= Provided records =
-- ==== Sys2Proof/Machine/HostInterface.lean ====
section
/-! DEFINITION. What the host does (44_pipeline_step.md R139, 70_reset_and_hazards.md R161): the configuration check and
the start, and the stimulus notation of 30_encoding.md R73 and R74 as lists of inputs. -/

namespace Sys2Proof.Machine

/-- `cfg_ok(SAMPLE_RATE)` (R8). -/
def cfgOk (sampleRate : Nat) : Bool := sampleRate % bitRate == 0 && Nat.ble 2 (sampleRate / bitRate)

/-- `N = SAMPLE_RATE / 2000` (R7, R8). -/
def oversampling (sampleRate : Nat) : Nat := sampleRate / bitRate

/-- The host's start (R161): on a failed check it raises `ConfigurationError` and the block is never started (R141);
else `N`, `VERBOSE`, `CRC_SEED` (and `DIV_MODE`) are fixed and the block is reset. -/
def hostStart (sampleRate : Nat) (verbose : Bool) (crcSeed : Word) (divMode : DivMode) : Answer :=
  if cfgOk sampleRate then .next (State.resetWith ⟨oversampling sampleRate, verbose, crcSeed, divMode⟩)
  else .refused (.configurationError sampleRate)

/-! ### Stimulus notation (R73, R74) -/

/-- `rst` (R73). -/
def rstLine : Input := ⟨true, .quiet⟩
/-- `idle` (R73). -/
def idleLine : Input := ⟨false, .quiet⟩
/-- `s <v>` (R73). -/
def sampleLine (v : Word) : Input := ⟨false, .sample v⟩
/-- `y <hh>` (R73). -/
def byteLine (b : Byte) : Input := ⟨false, .byte b⟩

/-- The sample `+A` for a one, `−A` for a zero (R74). -/
def levelOf (amplitude : Nat) (b : Bit) : Word :=
  if b = 1#1 then BitVec.ofNat 16 amplitude else -BitVec.ofNat 16 amplitude

/-- `bit <b>` (R74): `N` samples of the bit's level. -/
def bitStimulus (n amplitude : Nat) (b : Bit) : List Input := List.replicate n (sampleLine (levelOf amplitude b))

/-- `bits <b1 b2 ...>` (R74). -/
def bitsStimulus (n amplitude : Nat) (bs : List Bit) : List Input := bs.flatMap (bitStimulus n amplitude)

/-- `byte <hh>` (R74): bit 7 first. -/
def byteStimulus (n amplitude : Nat) (d : Byte) : List Input := bitsStimulus n amplitude (msbFirst d)

/-- `sync` (R74). -/
def syncStimulus (n amplitude : Nat) : List Input := byteStimulus n amplitude 0x2D#8 ++ byteStimulus n amplitude 0xAA#8

/-- `isync` (R74). -/
def isyncStimulus (n amplitude : Nat) : List Input := byteStimulus n amplitude 0xD2#8 ++ byteStimulus n amplitude 0x55#8

/-- The checksum a frame carries: `C = 0xFFFF − crc_seq(CRC_SEED, [L] ++ P)` (R63). -/
def frameChecksum (seed : Word) (payload : List Byte) : Word :=
  complementChecksum (crcSeq seed (BitVec.ofNat 8 payload.length :: payload))

/-- The bytes of a frame: `[L, P bytes, CRC-hi, CRC-lo]` (R61). -/
def frameBytes (seed : Word) (payload : List Byte) : List Byte :=
  BitVec.ofNat 8 payload.length :: payload ++
    [(frameChecksum seed payload).extractLsb' 8 8, (frameChecksum seed payload).extractLsb' 0 8]

/-- `frame <p0 p1 ...>` (R74). -/
def frameStimulus (n amplitude : Nat) (seed : Word) (payload : List Byte) : List Input :=
  (frameBytes seed payload).flatMap (byteStimulus n amplitude)

/-- `packet <...>` (R74). -/
def packetStimulus (n amplitude : Nat) (seed : Word) (payload : List Byte) : List Input :=
  syncStimulus n amplitude ++ frameStimulus n amplitude seed payload

/-- `sample16 <v>` (R74). -/
def sample16Stimulus (v : Word) : List Input := [byteLine (sampleBytes v).1, byteLine (sampleBytes v).2]

end Sys2Proof.Machine
end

= Directions =
Reproduce the entries exactly, each one as given.

= Written solution =
-- ==== Sys2Proof/Machine/HostInterface.lean ====
section
/-! DEFINITION. What the host does (44_pipeline_step.md R139, 70_reset_and_hazards.md R161): the configuration check and
the start, and the stimulus notation of 30_encoding.md R73 and R74 as lists of inputs. -/

namespace Sys2Proof.Machine

/-- `cfg_ok(SAMPLE_RATE)` (R8). -/
def cfgOk (sampleRate : Nat) : Bool := sampleRate % bitRate == 0 && Nat.ble 2 (sampleRate / bitRate)

/-- `N = SAMPLE_RATE / 2000` (R7, R8). -/
def oversampling (sampleRate : Nat) : Nat := sampleRate / bitRate

/-- The host's start (R161): on a failed check it raises `ConfigurationError` and the block is never started (R141);
else `N`, `VERBOSE`, `CRC_SEED` (and `DIV_MODE`) are fixed and the block is reset. -/
def hostStart (sampleRate : Nat) (verbose : Bool) (crcSeed : Word) (divMode : DivMode) : Answer :=
  if cfgOk sampleRate then .next (State.resetWith ⟨oversampling sampleRate, verbose, crcSeed, divMode⟩)
  else .refused (.configurationError sampleRate)

/-! ### Stimulus notation (R73, R74) -/

/-- `rst` (R73). -/
def rstLine : Input := ⟨true, .quiet⟩
/-- `idle` (R73). -/
def idleLine : Input := ⟨false, .quiet⟩
/-- `s <v>` (R73). -/
def sampleLine (v : Word) : Input := ⟨false, .sample v⟩
/-- `y <hh>` (R73). -/
def byteLine (b : Byte) : Input := ⟨false, .byte b⟩

/-- The sample `+A` for a one, `−A` for a zero (R74). -/
def levelOf (amplitude : Nat) (b : Bit) : Word :=
  if b = 1#1 then BitVec.ofNat 16 amplitude else -BitVec.ofNat 16 amplitude

/-- `bit <b>` (R74): `N` samples of the bit's level. -/
def bitStimulus (n amplitude : Nat) (b : Bit) : List Input := List.replicate n (sampleLine (levelOf amplitude b))

/-- `bits <b1 b2 ...>` (R74). -/
def bitsStimulus (n amplitude : Nat) (bs : List Bit) : List Input := bs.flatMap (bitStimulus n amplitude)

/-- `byte <hh>` (R74): bit 7 first. -/
def byteStimulus (n amplitude : Nat) (d : Byte) : List Input := bitsStimulus n amplitude (msbFirst d)

/-- `sync` (R74). -/
def syncStimulus (n amplitude : Nat) : List Input := byteStimulus n amplitude 0x2D#8 ++ byteStimulus n amplitude 0xAA#8

/-- `isync` (R74). -/
def isyncStimulus (n amplitude : Nat) : List Input := byteStimulus n amplitude 0xD2#8 ++ byteStimulus n amplitude 0x55#8

/-- The checksum a frame carries: `C = 0xFFFF − crc_seq(CRC_SEED, [L] ++ P)` (R63). -/
def frameChecksum (seed : Word) (payload : List Byte) : Word :=
  complementChecksum (crcSeq seed (BitVec.ofNat 8 payload.length :: payload))

/-- The bytes of a frame: `[L, P bytes, CRC-hi, CRC-lo]` (R61). -/
def frameBytes (seed : Word) (payload : List Byte) : List Byte :=
  BitVec.ofNat 8 payload.length :: payload ++
    [(frameChecksum seed payload).extractLsb' 8 8, (frameChecksum seed payload).extractLsb' 0 8]

/-- `frame <p0 p1 ...>` (R74). -/
def frameStimulus (n amplitude : Nat) (seed : Word) (payload : List Byte) : List Input :=
  (frameBytes seed payload).flatMap (byteStimulus n amplitude)

/-- `packet <...>` (R74). -/
def packetStimulus (n amplitude : Nat) (seed : Word) (payload : List Byte) : List Input :=
  syncStimulus n amplitude ++ frameStimulus n amplitude seed payload

/-- `sample16 <v>` (R74). -/
def sample16Stimulus (v : Word) : List Input := [byteLine (sampleBytes v).1, byteLine (sampleBytes v).2]

end Sys2Proof.Machine
end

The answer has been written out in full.